→ **What is expected**
From the line that contains "(reads : ∀ g" through the line that contains "readRegs i = [z])", output every line of the listing below exactly and leave out all the rest.

→ **Supplied information**
/-! ### The forms of an instruction

Nine instructions write a computed value to a register and four jump; the rest of `exec` is one load, one store, CMP and
the skip. Statements over every instruction are proved by this split. -/

/-- `f` and `g` agree in the flag that `i` reads, if it reads one (R126 to R128). -/
def ReadFlagAgrees (i : Instr) (f g : Flags) : Prop :=
  (∀ x y off, i = .jg x y off → f.gt = g.gt) ∧ (∀ x y off, i = .jl x y off → f.lt = g.lt) ∧
  (∀ x y off, i = .je x y off → f.eq = g.eq)

/-- What an instruction does in every state, by its form. The value a result takes is a function of the registers the
instruction reads, and a jump is decided by the flag it reads. -/
inductive ExecForm : Instr → Prop
  | result {i : Instr} (k x y : Nibble) (b2 b3 : Byte) (value : (Nibble → Word) → Word)
      (opcode : i.opcode = opByte k) (writes : writtenRegs i = [x])
      (reads : ∀ g g' : Nibble → Word, (∀ r ∈ readRegs i, g' r = g r) → value g' = value g)
      (runs : ∀ s, exec i s = .next (s.writeResult k x y b2 b3 (value s.reg))) : ExecForm i
  | load (x y : Nibble) (b2 b3 : Byte) : ExecForm (.movRm x y b2 b3)
  | store (x y : Nibble) (b2 b3 : Byte) : ExecForm (.movMr x y b2 b3)
  | compare (x y : Nibble) (b2 b3 : Byte) : ExecForm (.cmp x y b2 b3)
  | branch {i : Instr} (k x y : Nibble) (off : Half) (taken : Flags → Bool)
      (opcode : i.opcode = opByte k)
      (reads : ∀ f g : Flags, ReadFlagAgrees i f g → taken f = taken g)
      (runs : ∀ s, exec i s = .next (s.branch k x y off (taken s.flags))) : ExecForm i
  | skip (op : Byte) (x y : Nibble) (b2 b3 : Byte) : ExecForm (.unknown op x y b2 b3)

/-- A result computed from one register, X or Y. -/
theorem ExecForm.unary {i : Instr} (k x y : Nibble) (b2 b3 : Byte) (op : Word → Word) (z : Nibble)
    (opcode : i.opcode = opByte k) (writes : writtenRegs i = [x]) (reads : readRegs i = [z])
    (runs : ∀ s, exec i s = .next (s.writeResult k x y b2 b3 (op (s.reg z)))) : ExecForm i :=
  .result k x y b2 b3 (fun g => op (g z)) opcode writes
    (fun g g' h => congrArg op (h z (by simp [reads]))) runs

/-- A result computed from x[X] and x[Y]. -/
theorem ExecForm.binary {i : Instr} (k x y : Nibble) (b2 b3 : Byte) (op : Word → Word → Word)
    (opcode : i.opcode = opByte k) (writes : writtenRegs i = [x]) (reads : readRegs i = [x, y])
    (runs : ∀ s, exec i s = .next (s.writeResult k x y b2 b3 (op (s.reg x) (s.reg y)))) : ExecForm i :=
  .result k x y b2 b3 (fun g => op (g x) (g y)) opcode writes
    (fun g g' h => congrArg₂ op (h x (by simp [reads])) (h y (by simp [reads]))) runs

→ **Response box**
      (reads : ∀ g g' : Nibble → Word, (∀ r ∈ readRegs i, g' r = g r) → value g' = value g)
      (runs : ∀ s, exec i s = .next (s.writeResult k x y b2 b3 (value s.reg))) : ExecForm i
  | load (x y : Nibble) (b2 b3 : Byte) : ExecForm (.movRm x y b2 b3)
  | store (x y : Nibble) (b2 b3 : Byte) : ExecForm (.movMr x y b2 b3)
  | compare (x y : Nibble) (b2 b3 : Byte) : ExecForm (.cmp x y b2 b3)
  | branch {i : Instr} (k x y : Nibble) (off : Half) (taken : Flags → Bool)
      (opcode : i.opcode = opByte k)
      (reads : ∀ f g : Flags, ReadFlagAgrees i f g → taken f = taken g)
      (runs : ∀ s, exec i s = .next (s.branch k x y off (taken s.flags))) : ExecForm i
  | skip (op : Byte) (x y : Nibble) (b2 b3 : Byte) : ExecForm (.unknown op x y b2 b3)

/-- A result computed from one register, X or Y. -/
theorem ExecForm.unary {i : Instr} (k x y : Nibble) (b2 b3 : Byte) (op : Word → Word) (z : Nibble)
    (opcode : i.opcode = opByte k) (writes : writtenRegs i = [x]) (reads : readRegs i = [z])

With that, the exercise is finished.